[[ RECORDS PROVIDED open ]]

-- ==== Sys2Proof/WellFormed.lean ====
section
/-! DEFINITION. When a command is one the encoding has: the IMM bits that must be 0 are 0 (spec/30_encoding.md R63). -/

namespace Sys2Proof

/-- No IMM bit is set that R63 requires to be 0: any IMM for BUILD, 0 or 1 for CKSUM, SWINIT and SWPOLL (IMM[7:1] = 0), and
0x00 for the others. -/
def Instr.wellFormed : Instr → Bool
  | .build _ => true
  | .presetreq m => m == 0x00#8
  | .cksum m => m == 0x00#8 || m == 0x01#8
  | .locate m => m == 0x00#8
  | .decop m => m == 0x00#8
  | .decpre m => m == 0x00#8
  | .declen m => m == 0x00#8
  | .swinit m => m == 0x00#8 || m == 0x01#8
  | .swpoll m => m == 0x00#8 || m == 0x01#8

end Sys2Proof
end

[[ RECORDS PROVIDED closed ]]

=== WHAT TO PRODUCE ===
All lines with the word "that" must be located in the data and copied.

=== ANSWER BELOW ===
/-! DEFINITION. When a command is one the encoding has: the IMM bits that must be 0 are 0 (spec/30_encoding.md R63). -/
/-- No IMM bit is set that R63 requires to be 0: any IMM for BUILD, 0 or 1 for CKSUM, SWINIT and SWPOLL (IMM[7:1] = 0), and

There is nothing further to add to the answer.